Thank you very much for your comment. Regarding pharmacotherapy, we did not collect such information in our database – we wrote about this directly in the limitations section. Regarding the mentioned treatment, virtually all patients diagnosed with chronic coronary syndrome receive statins and ACE-I/ARBs. The vast majority receive beta-blockers, especially those with reduced left ventricular systolic function or arrhythmias. For antiplatelet therapy, virtually every patient receives aspirin, and if we performed a PCI procedure, most are also prescribed clopidogrel, unless we recommended stronger treatment due to the complexity of the procedure. Regarding SGLT2 inhibitors, we currently use this treatment very frequently in our group of patients, while GLP-1 receptor agonists are used much less frequently, primarily for economic reasons.

From a methodological standpoint, further clarification is also required regarding FFR measurement. Intracoronary adenosine boluses ranged from 100–400 µg, which is a relatively broad range. The authors should specify dosing by vessel, whether repeat measurements were performed in borderline cases and whether intravenous adenosine was used.
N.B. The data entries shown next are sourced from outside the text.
-- ==== Sys2Proof/Machine/Net.lean ====
section
/-! DEFINITION. The fabric between a sender and its receiver: order of arrival (spec/04_memory.md R112, R113), name
translation (spec/14_sys_swap.md R337 to R342), job colours (R346), parking rings (R348 to R352), and injection
(spec/09_isa_fabric.md R244). -/

namespace Sys2Proof.Machine

/-! ### Order (R112) -/

/-- Whether a walk holds a packet back: an earlier one of its class from its interface has not been performed, be it held at its
home or parked (R341). -/
def State.walkFenced (s : State) (p : Packet) : Bool :=
  p.walked && s.anyOpen p.site fun q => q.site == p.site && q.tc == p.tc && Nat.blt q.cyc p.cyc

/-- Whether a packet of the fabric has its turn. -/
def State.hasTurn (s : State) (k : Nat) (p : Packet) : Bool :=
  !((s.fabric.take k).any fun q => q.precedes p) && !s.walkFenced p

/-! ### Leaving the fabric (R346) -/

/-- The acknowledgement of a packet's ejection, to the router that counts it: of the injecting site, or of the one that has sent it
on. -/
def Packet.ack (p : Packet) : List (Nat × Nat × Nat) := if p.counts then [(p.via.getD p.site, p.colour, p.src.idx)] else []

/-- Packet k leaves the fabric at its destination, which acknowledges its colour. -/
def State.eject (s : State) (k : Nat) : State :=
  match s.fabric[k]? with
  | some p =>
    { s with fabric := s.fabric.eraseIdx k, acks := s.acks ++ p.ack }
  | none => s

/-- COLOUR_ACKNOWLEDGEMENT: the counter of the colour at the injecting site falls by one; a retired vtile whose counter so reaches zero
is reported (R347). -/
def execColourAcknowledgement (k : Nat) (s : State) : Result :=
  match s.acks[k]? with
  | some (site, colour, _) =>
    let t := s.tile site
    let c : Fin 16 := Fin.ofNat 16 colour
    let t' : Tile := { t with colourCtr := t.colourCtr.set c (t.colourCtr[c] - 1) }
    .next (({ s with acks := s.acks.eraseIdx k } : State).setTile site t').reportRetired
  | none => .next s

/-! ### Parking rings (R348 to R351) -/

/-- The data bytes of a parked packet. -/
def Packet.dataBytes (p : Packet) : Nat :=
  match p.body with
  | .message _ ws => 8 * ws.length
  | .regWrite c _ _ _ _ => if Nat.ble 32 (capReg c) then 528 else 8
  | .request op _ _ => (op.writes 0).foldl (fun n r => n + r.2) 0
  | .reply _ _ _ => 528
  | .errorReply _ _ _ => 16
  | .trace _ => 32

/-- The units of an entry: its header and its data, at most 33 units of data (R349). -/
def Packet.units (p : Packet) : Nat := 1 + min 33 ((p.dataBytes + 15) / 16)

/-- TYPE of an entry. -/
def Packet.entryType (p : Packet) : Nat :=
  match p.body with
  | .message _ _ => 0
  | .regWrite .. => 1
  | .request _ _ _ => 2
  | .reply _ _ _ | .errorReply _ _ _ | .trace _ => 3

/-- Word 0 of an entry; that of a request or reply is internal to the fabric, a free value. -/
def Packet.word0 (p : Packet) (ctr : Nat) : Nat :=
  match p.body with
  | .message h _ => h.toNat
  | .regWrite c _ _ _ _ => c.toNat
  | _ => (Config.freeWord ctr).toNat

/-- Word 1 of an entry (R349). -/
def Packet.word1 (p : Packet) : Nat :=
  p.src.vt % 2 ^ 24 + p.src.slot.val * 2 ^ 24 + p.tc % 8 * 2 ^ 27 + p.entryType * 2 ^ 30 + p.ts.toNat * 2 ^ 32
    + (p.units - 1) * 2 ^ 48

/-- The data of an entry; that of a request or reply is internal to the fabric. -/
def Packet.dataBits (p : Packet) (ctr : Nat) : Nat :=
  match p.body with
  | .message _ ws => packWords ws
  | .regWrite c v vec side _ => if Nat.ble 32 (capReg c) then vec.toNat + side.toNat * 2 ^ 4096 else v.toNat
  | _ => bytesToNat ((List.range (16 * (p.units - 1))).map fun i => Config.freeByte (ctr + i))

/-- The unit at which an entry of n units starts, where it fits: an entry never wraps. -/
def Ring.spot (r : Ring) (cap n : Nat) : Option Nat :=
  if r.entries.isEmpty then (if Nat.ble n cap then some (if Nat.ble (r.tail + n) cap then r.tail else 0) else none)
  else if Nat.blt r.head r.tail then
    if Nat.ble (r.tail + n) cap then some r.tail else if Nat.ble n r.head then some 0 else none
  else if Nat.ble (r.tail + n) r.head then some r.tail
  else none

/-- The park agent writes a packet as the newest entry of a gang's ring: nothing where it does not fit. A non-appended
one raises a summon unless one is out, and counts when it is a message or register write (R351, R329). `append` names the site whose
interface appends the packet (R353, R407). -/
def State.park (s : State) (idx gang : Nat) (p : Packet) (append : Option Nat) : Option State :=
  let l := s.launch idx
  let r := s.ring idx gang
  match r.spot l.ringUnits p.units with
  | none => none
  | some at_ =>
    let summon := append.isNone && !r.summoned
    let head := if r.entries.isEmpty then at_ else r.head
    let r' : Ring := { r with entries := r.entries ++ [(p, at_)], head, tail := at_ + p.units,
                              summoned := r.summoned || summon }
    let a := l.ringBase gang + 64 + 16 * at_
    let hbm := writeFields s.hbm a
      [(0, 8, p.word0 s.freeCtr), (8, 8, p.word1), (16, 16 * (p.units - 1), p.dataBits (s.freeCtr + 1))]
    let s := { s.sealedFor (some l.part) (unitsIn a (16 * p.units)) with
      hbm, freeCtr := s.freeCtr + 1 + 16 * (p.units - 1) }.storeRing idx gang r'
    let s := if append.isSome || p.isRequest || p.entryType == 3 then s
      else s.count p.src.idx fun g => { g with parked := g.parked + 1 }
    let s := match append with
      | some site => s.capture site 7 idx r'.entries.length
      | none => s
    some (if summon then
        (s.flueSend rimCode collierCode 0x60 0 (BitVec.ofNat 64 (idx + gang * 2 ^ 16))).count idx
          fun g => { g with summons := g.summons + 1 }
      else s)

/-- Whether a launch is live and not killed: the traffic of any other is discarded and counted nowhere (R327). -/
def State.isLive (s : State) (idx : Nat) : Bool :=
  match Table.get? s.launches idx with
  | some l => l.killed.isNone
  | none => false

/-- Whether a packet's vtile has retired (R31). -/
def State.toRetired (s : State) (p : Packet) : Bool :=
  match p.dst with
  | .vtile i v => s.vtRetired i v
  | .rim => false

/-- PARK_ENTRY_WRITE: a packet whose target is absent enters the gang's ring (R342, R350, R351). -/
def execParkEntryWrite (k : Nat) (s : State) : Result :=
  match s.fabric[k]? with
  | none => .next s
  | some p =>
    match p.hop with
    | .ring idx gang =>
      if !s.hasTurn k p then .next s
      else if !s.isLive idx || !s.isLive p.src.idx then .next (s.eject k)
      else if s.toRetired p then .next { s with fabric := s.fabric.set k { p with hop := .gone } }
      else
        match s.park idx gang p none with
        | some s' => .next (s'.eject k)
        | none => .next s
    | _ => .next s

/-! ### Name translation (R337 to R341) -/

/-- What the directory and the placement table say of a vtile (R337, R338, R342): an index that is not live leads
nowhere. -/
def State.lookup (s : State) (idx vt : Nat) : Hop :=
  let d := s.directory + 32 * idx
  if bitsOf (s.hbm64 d) 63 63 == 0 then .gone
  else
    let e := s.hbm64 (bitsOf (s.hbm64 (d + 8)) 47 0 + 8 * vt)
    match bitsOf e 19 18 with
    | 1 => .site (bitsOf e 17 0)
    | 0 => .ring idx (vt / 2 ^ bitsOf (s.hbm64 d) 27 24)
    | _ => .gone

/-- A name cache after a fill: the least recently used of 64 entries leaves, and RETIRED is never kept (R339). -/
def Tile.fill (t : Tile) (idx vt : Nat) (h : Hop) : Tile :=
  let keep := t.names.filter fun e => !(e.idx == idx && e.vt == vt)
  let keep := if Nat.ble 64 keep.length then keep.drop 1 else keep
  match h with
  | .site site => { t with names := keep ++ [{ idx, vt, site, state := .present }] }
  | .ring _ _ => { t with names := keep ++ [{ idx, vt, site := 0, state := .absent }] }
  | _ => t

/-- Whether a walk of a vtile runs at a site: 2 run at once, and further misses queue behind them in arrival order (R340). -/
def State.mayWalk (s : State) (site idx vt : Nat) : Bool :=
  let waiting := ((s.tile site).outq ++ s.fabric).filter fun p => p.site == site && p.hop == .unresolved && p.dst != .rim
  match (waiting.filter fun p => p.dst == .vtile idx vt).map (·.cyc) with
  | [] => false
  | c :: rest =>
    let first := rest.foldl min c
    Nat.blt ((waiting.filter fun p => p.dst != .vtile idx vt && Nat.blt p.cyc first).map (·.dst)).eraseDups.length 2

/-- Whether a packet of a site waits for the walk of a vtile. -/
def Packet.waitsFor (p : Packet) (site idx vt : Nat) : Bool :=
  p.site == site && p.hop == .unresolved && p.dst == .vtile idx vt

/-- A packet whose translation a walk found. -/
def Packet.resolve (h : Hop) (p : Packet) : Packet := { p with hop := h, walked := true }

/-- NAME_CACHE_WALK: a miss of a site reads the directory and the placement table and fills the cache. -/
def execNameCacheWalk (site idx vtile : Nat) (s : State) : Result :=
  let t := s.tile site
  let waits (p : Packet) : Bool := p.waitsFor site idx vtile
  match (t.outq ++ s.fabric).find? waits with
  | none => .next s
  | some p =>
    if !s.mayWalk site idx vtile then .next s
    else
    let h := s.lookup idx vtile
    let fix (p : Packet) : Packet := if waits p then p.resolve h else p
    let t := t.fill idx vtile h
    let s := { s with fabric := s.fabric.map fix }.setTile site { t with outq := t.outq.map fix }
    .next (s.capture site 5 p.src.idx (s.cycle - p.cyc))

/-! ### Injection (R244, R341, R346) -/

/-- Whether a packet of the network interface may be injected: it is translated, no earlier one that precedes it and no CNTSET of
its slot that stands before it still waits (R248), and after a walk every earlier packet of its class has been performed. -/
def State.mayInject (s : State) (t : Tile) (k : Nat) (p : Packet) : Bool :=
  p.hop != .unresolved && !(t.outq.take k).any (fun q => q.precedes p) && !s.walkFenced p
    && !t.ctrSets.any (fun x => x.1 == p.src.slot && Nat.ble x.2.1 p.id)
    && t.colourCtr[(Fin.ofNat 16 p.colour : Fin 16)] != 65535

/-- SEND_INJECTION: the first packet of the interface that may go enters the fabric. -/
def execSendInjection (site : Nat) (s : State) : Result :=
  let t := s.tile site
  match t.outq.zipIdx.find? fun x => s.mayInject t x.2 x.1 with
  | none => .next s
  | some (p, k) => .next ((s.setTile site { t with outq := t.outq.eraseIdx k }.settleCounters).inject p)

end Sys2Proof.Machine
end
Thank you very much for this observation – as per your comment, I have expanded on this topic in the 'Materials and Methods' section. Our standard procedure is to administer a 200 µg adenosine bolus intravenously, regardless of the vessel being assessed. If we have doubts about achieving complete hyperemia after such a bolus, we sometimes decide to administer a larger dose – up to 400 µg. This approach is quite rare, most often related to situations where the geometry of the catheter and the ostium of the vessel being examined raises suspicions that an incomplete dose of adenosine may be administered to the coronary vessel. Reducing the adenosine dose is most often used in two situations: if we have a clearly positive result from the non-hyperemic assessment, which we perform first, and if we are confident that even with incomplete hyperemia, we will obtain a positive FFR result. The second case is a multivessel assessment, when the patient responded with a prolonged complete block after the first 200 µg bolus. In such cases, we sometimes decide to reduce the dose, especially the first dose, in subsequent assessments. Continuous adenosine infusion is currently rarely used; we consider it especially when planning a more comprehensive assessment of the coronary circulation, including IMR.

The manuscript would significantly benefit from the inclusion of a central illustration.

Thank you very much for this valid comment - I have prepared such an illustration and attached it to the current version of the work.

Minor issues include several typographical errors, duplicated references in the bibliography and some imprecise language.

Thank you very much for your comments - we have modified the text to correct the issues mentioned.

In summary, this manuscript addresses a clinically important question and contains potentially valuable data. However, major revisions are required.

Thank you very much for this favorable comment.

Round 2

Reviewer 1 Report

Comments and Suggestions for Authors

The authors answered accordingly to the questions raised.

Reviewer 3 Report

Comments and Suggestions for Authors

The manuscript has been adequately revised and it is suitable for publication.